Ogni anno, 4.000 irlandesi vanno in Inghilterra per abortire. Chi non può permetterselo è costretta a giocarsi le proprie chanche col sistema della nuova legislazione sull’aborto, approvata a fine luglio 2013: la “Legge per la protezione della vita durante la gravidanza”. Ne ha parlato il Guardian in un articolo e un editoriale, a partire da un recente caso di aborto negato: la storia di Kim.
Kim è il nome di fantasia che diamo a una giovane donna straniera, decisa a terminare una gravidanza dovuta a uno stupro subìto quando era ancora minorenne. Gli specialisti psichiatrici che l’hanno visitata ne hanno confermato le tendenze suicide; ciononostante, le è stato negato l’aborto. La ragazza, che aveva intrapreso uno sciopero della fame per richiamare attenzione, ha finito per partorire col cesareo alla venticinquesima settimana.

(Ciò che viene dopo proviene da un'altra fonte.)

/-- R53, R55, R132, R299.
Where the spec leaves a choice, the clauses follow the model's own (log entries 10, 21 and 77). -/
def Obligations.DataAccesses : Prop :=
  ∀ (k n : Nat) (w : Bool) (at' : Int) (d : List Syl) (s : Sys), 0 < n →
    (at' % (n : Int) ≠ 0 → Meets (loadAs k n at' w) s { cls := 1, code := 4, acc := 2, faddr := (at' % 2 ^ 36).toNat } s) ∧
    (at' % (n : Int) = 0 → (at' < 0 ∨ 2 ^ 36 ≤ at') →
      Meets (loadAs k n at' w) s { cls := 2, code := 1, acc := 2, faddr := (at' % 2 ^ 36).toNat } s) ∧
    (d.length = n → at' % (n : Int) ≠ 0 →
      Meets (storeAs k at' d w) s { cls := 1, code := 4, acc := 3, faddr := (at' % 2 ^ 36).toNat } s) ∧
    (d.length = n → at' % (n : Int) = 0 → (at' < 0 ∨ 2 ^ 36 ≤ at') →
      Meets (storeAs k at' d w) s { cls := 2, code := 1, acc := 3, faddr := (at' % 2 ^ 36).toNat } s) ∧
    (∀ (r : Xl) (s2 : Sys), at' % (n : Int) = 0 → 0 ≤ at' → at' < 2 ^ 36 →
      Ends (xlate k (s.bankOf k) (s.ctx k) (s.ctx k).status 2 at'.toNat false) s r s2 → r.pa < 2 ^ 38 →
      (∀ e ∈ (s2.core k).sq, e.overlaps r.pa n = false) → s2.blockedLine k false r.pa n = none →
      let s3 := s2.useSpan k false r.pa n
      (s3.poisonAt k false r.pa n = none → Ends (loadAs k n at' w) s ((List.range n).map (fun i => mget s3.mem (r.pa + i))) s3) ∧
      (∀ i, s3.poisonAt k false r.pa n = some i →
        Meets (loadAs k n at' w) s { cls := 14, code := 1, acc := 2, faddr := at'.toNat + i, info := 701 } s3) ∧
      (s2.flips = [] → s3.mem = s2.mem)) ∧
    (∀ (r : Xl) (s2 : Sys) (older younger : List StoreEnt) (e : StoreEnt), at' % (n : Int) = 0 → 0 ≤ at' → at' < 2 ^ 36 →
      Ends (xlate k (s.bankOf k) (s.ctx k) (s.ctx k).status 2 at'.toNat false) s r s2 → r.pa < 2 ^ 38 →
      (s2.core k).sq = older ++ e :: younger → (∀ y ∈ younger, y.overlaps r.pa n = false) → e.holds r.pa n = true →
      Ends (loadAs k n at' w) s ((e.data.drop (r.pa - e.pa)).take n) s2) ∧
    ∀ (r : Xl) (s2 : Sys), d.length = n → at' % (n : Int) = 0 → 0 ≤ at' → at' < 2 ^ 36 →
      Ends (xlate k (s.bankOf k) (s.ctx k) (s.ctx k).status 3 at'.toNat false) s r s2 → (s2.core k).sq.length < 48 →
      Ends (storeAs k at' d w) s () (s2.modCore k (fun c => { c with sq := c.sq ++
        [{ pa := r.pa, va := at'.toNat, data := d, bank := s.bankOf k, world := (s.ctx k).custody, sup := (s.ctx k).sup,
           leaf := r.leaf, sdw := if w then some (s.ctx k) else none, part := (s.ctx k).owner }] }))

/-- R119, R133-R136.
Where the spec leaves a choice, the clauses follow the model's own (log entry 78). -/
def Obligations.BranchResults : Prop :=
  let go (a : Issue) (len : Nat) (st : State) (s1 : Sys) (d : Option Bool) (c : Bool) (t : Int) : Out :=
    if !c then doneBy a len .seq st (s1.learn a.core d none)
    else if 0 ≤ t ∧ t < 2 ^ 36 then doneBy a len (.jump t.toNat true) st (s1.learn a.core d (some t.toNat))
    else trapBy a { cls := 2, code := 1, acc := 1, faddr := (t % 2 ^ 36).toNat } st s1
  (∀ (a : Issue) (st : State) (s1 : Sys) (ra : Reg) (off : BitVec 9) (far : BitVec 14),
    let A := s1.gr a.core ra
    let pc : Int := (s1.ctx a.core).pc.toNat
    (∀ p ∈ [(Instr.beqz a ra off, decide (A = 0)), (.bnez a ra off, decide (A ≠ 0)),
            (.bltz a ra off, decide (A.toInt < 0)), (.bgez a ra off, decide (0 ≤ A.toInt))],
      Issued a p.1 2 st.sys s1 → exec p.1 st = go a 2 st s1 (some p.2) p.2 (pc + 2 * off.toInt)) ∧
    Issued a (.brs a far) 2 st.sys s1 → exec (.brs a far) st = go a 2 st s1 none true (pc + 2 * far.toInt)) ∧
  ∀ (a : Issue) (st : State) (s1 : Sys) (ra rb : Reg) (imm : BitVec 5) (off : BitVec 18) (far : BitVec 28),
    let A := s1.gr a.core ra
    let B := s1.gr a.core rb
    let pc : Int := (s1.ctx a.core).pc.toNat
    (∀ p ∈ [(Instr.beq a ra rb off, decide (A = B)), (.bne a ra rb off, decide (A ≠ B)),
            (.blt a ra rb off, decide (A.toInt < B.toInt)), (.bge a ra rb off, decide (B.toInt ≤ A.toInt)),
            (.bltu a ra rb off, decide (A.toNat < B.toNat)), (.bgeu a ra rb off, decide (B.toNat ≤ A.toNat)),
            (.beqi a ra imm off, decide (A.toInt = imm.toInt)), (.bnei a ra imm off, decide (A.toInt ≠ imm.toInt)),
            (.blti a ra imm off, decide (A.toInt < imm.toInt)), (.bgei a ra imm off, decide (imm.toInt ≤ A.toInt))],
      Issued a p.1 4 st.sys s1 → exec p.1 st = go a 4 st s1 (some p.2) p.2 (pc + 2 * off.toInt)) ∧
    Issued a (.br a far) 4 st.sys s1 → exec (.br a far) st = go a 4 st s1 none true (pc + 2 * far.toInt)

/-- R106, R107, R137-R141.
Where the spec leaves a choice, the clauses follow the model's own (log entry 78). -/
def Obligations.CallReturnLoop : Prop :=
  ∀ (a : Issue) (st : State) (s1 : Sys) (ra : Reg) (off : BitVec 28) (e : BitVec 6),
    let k := a.core.val
    let x := s1.ctx k
    let V := s1.gr k ra
    let pushed := s1.modCtx k (fun x => x.setCur { x.cur with rbank := x.cur.rbank ++ [(s1.ctx k).pc + 4] })
    (x.cur.rbank.length < 16 → 0 ≤ x.pc.toNat + 2 * off.toInt → x.pc.toNat + 2 * off.toInt < 2 ^ 36 →
      Issued a (.call a off) 4 st.sys s1 → exec (.call a off) st = doneBy a 4 (.jump (x.pc.toNat + 2 * off.toInt).toNat false) st
        (pushed.learn k none (some (x.pc.toNat + 2 * off.toInt).toNat))) ∧
    (x.cur.rbank.length < 16 → V.getLsbD 0 = false →
      Issued a (.callr a ra) 4 st.sys s1 → exec (.callr a ra) st = doneBy a 4 (.jump V.toNat false) st (pushed.learn k none (some V.toNat))) ∧
    (Issued a (.jr a ra) 4 st.sys s1 → exec (.jr a ra) st = if V.getLsbD 0 then trapBy a { cls := 1, code := 4, faddr := V.toNat } st s1
      else doneBy a 4 (.jump V.toNat true) st (s1.learn k none (some V.toNat))) ∧
    (V.getLsbD 0 = true → Issued a (.callr a ra) 4 st.sys s1 → exec (.callr a ra) st = trapBy a { cls := 1, code := 4, faddr := V.toNat } st s1) ∧
    (∀ (l : List Word) (v : Word), x.cur.rbank = l ++ [v] → v.getLsbD 0 = false →
      Issued a (.ret a) 2 st.sys s1 → exec (.ret a) st = doneBy a 2 (.jump v.toNat false) st (s1.modCtx k (fun y => y.setCur { x.cur with rbank := l }))) ∧
    (∀ (l : List Word) (v : Word), x.cur.rbank = l ++ [v] → v.getLsbD 0 = true →
      Issued a (.ret a) 2 st.sys s1 → exec (.ret a) st = trapBy a { cls := 1, code := 4, faddr := v.toNat } st s1) ∧
    (x.cur.rbank = [] → x.cur.rsb.toNat < x.cur.rsp.toNat →
      ∀ (v : Word) (s2 : Sys), Ends (loadW k (x.cur.rsp.toNat - 4 : Nat)) s1 v s2 →
        Issued a (.ret a) 2 st.sys s1 → exec (.ret a) st = if v.getLsbD 0 then trapBy a { cls := 1, code := 4, faddr := v.toNat } st s2
          else doneBy a 2 (.jump v.toNat false) st (s2.modCtx k (fun y => y.setCur { x.cur with rsp := x.cur.rsp - 4 }))) ∧
    (x.cur.rbank = [] → x.cur.rsp.toNat ≤ x.cur.rsb.toNat →
      Issued a (.ret a) 2 st.sys s1 → exec (.ret a) st = trapBy a { cls := 5, code := 2, faddr := x.cur.rsp.toNat } st s1) ∧
    (ra = 0 → Issued a (.loop a ra e) 4 st.sys s1 → exec (.loop a ra e) st = trapBy a { cls := 1, code := 1 } st s1) ∧
    (ra ≠ 0 → V ≠ 0 →
      Issued a (.loop a ra e) 4 st.sys s1 → exec (.loop a ra e) st = doneBy a 4 (.jump (x.pc + 4).toNat false) st (s1.modCtx k (fun x =>
        { x with lbeg := x.pc + 4, lend := BitVec.ofNat 36 (x.pc.toNat + 4 + 2 * e.toNat),
                 status := setFld (setBit x.status 13 true) 14 18 ra.val })))

/-- R81, R88, R90, R110. -/
def Obligations.ControlRegisterReads : Prop :=
  ∀ (a : Issue) (st : State) (s1 : Sys) (r : Reg) (num : BitVec 9),
    let k := a.core.val
    let x := s1.ctx k
    let priv := trapBy a { cls := 1, code := 3 } st s1
    (∀ q ∈ [(0o000, true, x.status), (0o001, x.sup, x.cur.cause), (0o002, x.sup, x.cur.faddr),
            (0o003, x.sup, BitVec.ofNat 36 (s1.img.shieldO * 2 ^ 18 + s1.img.shieldC)),
            (0o004, x.sup && !x.custody, x.xbaseO), (0o005, x.sup && x.custody, (s1.core k).xbaseC),
            (0o006, x.sup && !x.custody, x.sspO), (0o007, x.sup && x.custody, x.sspC), (0o020, true, x.cur.rsp),
            (0o021, true, x.cur.rsb), (0o022, true, x.cur.rsl), (0o023, true, BitVec.ofNat 36 x.cur.rbank.length),
            (0o030, true, x.lbeg), (0o031, true, x.lend), (0o040, true, x.taskid), (0o041, true, x.partid),
            (0o042, true, s1.coreId k), (0o043, true, s1.cstat k), (0o060, true, x.fsr)],
      Issued a (.getc a r (BitVec.ofNat 9 q.1)) 4 st.sys s1 → exec (.getc a r (BitVec.ofNat 9 q.1)) st = if q.2.1 then doneBy a 4 .seq st (s1.putR k r q.2.2) else priv) ∧
    (s1.ownsD k → Issued a (.getc a r 0o061) 4 st.sys s1 → exec (.getc a r 0o061) st = doneBy a 4 .seq st (s1.putR k r (s1.core k).du.drs)) ∧
    (s1.ownsF k → (Issued a (.getc a r 0o062) 4 st.sys s1 → exec (.getc a r 0o062) st = doneBy a 4 .seq st (s1.putR k r (dw0 (s1.core k).fu.acc))) ∧
      (Issued a (.getc a r 0o063) 4 st.sys s1 → exec (.getc a r 0o063) st = doneBy a 4 .seq st (s1.putR k r (dw1 (s1.core k).fu.acc))) ∧
      (r.val % 2 = 0 → Issued a (.getc2 a r 0o062) 4 st.sys s1 → exec (.getc2 a r 0o062) st = doneBy a 4 .seq st (s1.putP k r (s1.core k).fu.acc))) ∧
    (∀ e : Fin 16, r.val % 2 = 0 → Issued a (.getc2 a r (BitVec.ofNat 9 (0o100 + 2 * e))) 4 st.sys s1 → exec (.getc2 a r (BitVec.ofNat 9 (0o100 + 2 * e))) st =
      if x.sup then doneBy a 4 .seq st (s1.putP k r (tget 0 x.cur.exts e)) else priv) ∧
    (r.val % 2 = 1 → Issued a (.getc2 a r num) 4 st.sys s1 → exec (.getc2 a r num) st = trapBy a { cls := 1, code := 1 } st s1) ∧
    (cregAcc num.toNat = none → (Issued a (.getc a r num) 4 st.sys s1 → exec (.getc a r num) st = trapBy a { cls := 1, code := 2 } st s1) ∧
      Issued a (.putc a r num) 4 st.sys s1 → exec (.putc a r num) st = trapBy a { cls := 1, code := 2 } st s1)

/-- R88, R90, R98, R110, R398, R409. -/
def Obligations.ControlRegisterWrites : Prop :=
  ∀ (a : Issue) (st : State) (s1 : Sys) (r : Reg),
    let k := a.core.val
    let x := s1.ctx k
    let v := s1.gr k r
    let priv := trapBy a { cls := 1, code := 3 } st s1
    let rs (f : WorldRegs → WorldRegs) : Sys := s1.modCtx k (fun x => x.setCur (f { x.cur with rbank := [] }))
    (∀ q ∈ [(0o004, x.sup && !x.custody, s1.modCtx k (fun x => { x with xbaseO := v &&& ~~~1 })),
            (0o005, x.sup && x.custody, s1.modCore k (fun c => { c with xbaseC := v &&& ~~~1 })),
            (0o006, x.sup && !x.custody, s1.modCtx k (fun x => { x with sspO := v })),
            (0o007, x.sup && x.custody, s1.modCtx k (fun x => { x with sspC := v })),
            (0o020, x.sup, rs (fun r => { r with rsp := v &&& ~~~3 })), (0o021, x.sup, rs (fun r => { r with rsb := v &&& ~~~3 })),
            (0o022, x.sup, rs (fun r => { r with rsl := v &&& ~~~3 })),
            (0o060, true, s1.modCtx k (fun x => { x with fsr := v &&& 0o3777 })),
            (0o001, false, s1), (0o002, false, s1), (0o003, false, s1), (0o023, false, s1), (0o040, false, s1),
            (0o041, false, s1), (0o042, false, s1), (0o043, false, s1)],
      Issued a (.putc a r (BitVec.ofNat 9 q.1)) 4 st.sys s1 → exec (.putc a r (BitVec.ofNat 9 q.1)) st = if q.2.1 then doneBy a 4 .seq st q.2.2 else priv) ∧
    (Issued a (.putc a r 0o030) 4 st.sys s1 → exec (.putc a r 0o030) st = doneBy a 4 (.bound false v) st s1) ∧ (Issued a (.putc a r 0o031) 4 st.sys s1 → exec (.putc a r 0o031) st = doneBy a 4 (.bound true v) st s1) ∧
    (s1.ownsD k → Issued a (.putc a r 0o061) 4 st.sys s1 → exec (.putc a r 0o061) st = if 4 ≤ drsLRES v then trapBy a { cls := 1, code := 2 } st s1
      else doneBy a 4 .seq st (s1.modCore k (fun c => { c with du := { c.du with drs := v &&& drsMask } }))) ∧
    (Issued a (.putc a r 0) 4 st.sys s1 → exec (.putc a r 0) st = if 5 ≤ stFRM v then trapBy a { cls := 1, code := 2 } st s1
      else
        let p := if x.sup then setFld x.status 2 12 (fld v 2 12) else setFld x.status 8 12 (fld v 8 12)
        doneBy a 4 .seq st (s1.modCtx k (fun x => { x with shadow := some { pend := p, count := 4 } }))) ∧
    (r.val % 2 = 0 → s1.ownsF k → Issued a (.putc2 a r 0o062) 4 st.sys s1 → exec (.putc2 a r 0o062) st =
      doneBy a 4 .seq st (s1.modCore k (fun c => { c with fu := { c.fu with acc := s1.gp k r } }))) ∧
    ∀ e : Fin 16, r.val % 2 = 0 → (extV (s1.gp k r) = false ∨ s1.extBad x (s1.gp k r) = false) →
      Issued a (.putc2 a r (BitVec.ofNat 9 (0o100 + 2 * e))) 4 st.sys s1 → exec (.putc2 a r (BitVec.ofNat 9 (0o100 + 2 * e))) st = if x.sup then
        doneBy a 4 .seq st ((s1.modCtx k (fun x => x.setCur { x.cur with exts := tset x.cur.exts e (s1.gp k r) })).modCore k
          (fun c => c.forget (fun t => t.bank = s1.bankOf k && t.world = x.custody && t.ext = e)))
        else priv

E dire che la nuova legislazione, in vigore dal luglio 2013, era scaturita dal clamore provocato da un caso del 2012, quando Savita, dentista indiana cui era stato negato un aborto, era morta per un’infezione.
Oggi la nuova legge consentirebbe l’aborto nel caso sia a rischio la vita della madre, incluse le tendenze suicide. Anche se lascia qualche spiraglio del tutto assente dalla legislazione precedente, si tratta ancora di una normativa tra le più restrittive. Il Guardian ha avuto accesso alle linee-guida diffuse negli ospedali, che confermerebbero che il sistema, frapponendo lunghe trafile burocratiche e molteplici visite da più specialisti, sembra volto a scoraggiare qualunque tentativo di interrompere una gravidanza.
Secondo Veronica O’Keane, eminente professoressa di psichiatria, “costringere una donna a farsi esaminare da un minimo di quattro specialisti -quando non si arriva a sette, come nel caso di Kim- sulle proprie inclinazioni al suicidio è una pratica invasiva, che prende troppo tempo in un periodo di crisi esistenziale in cui bisognerebbe agire con rapidità”. Appena il mese scorso, il Consiglio per i Diritti Umani delle Nazioni Unite aveva emanato una raccomandazione all’Irlanda affinché rivedesse una legislazione che tratta la donna incinta come “un recipiente, e nulla più”.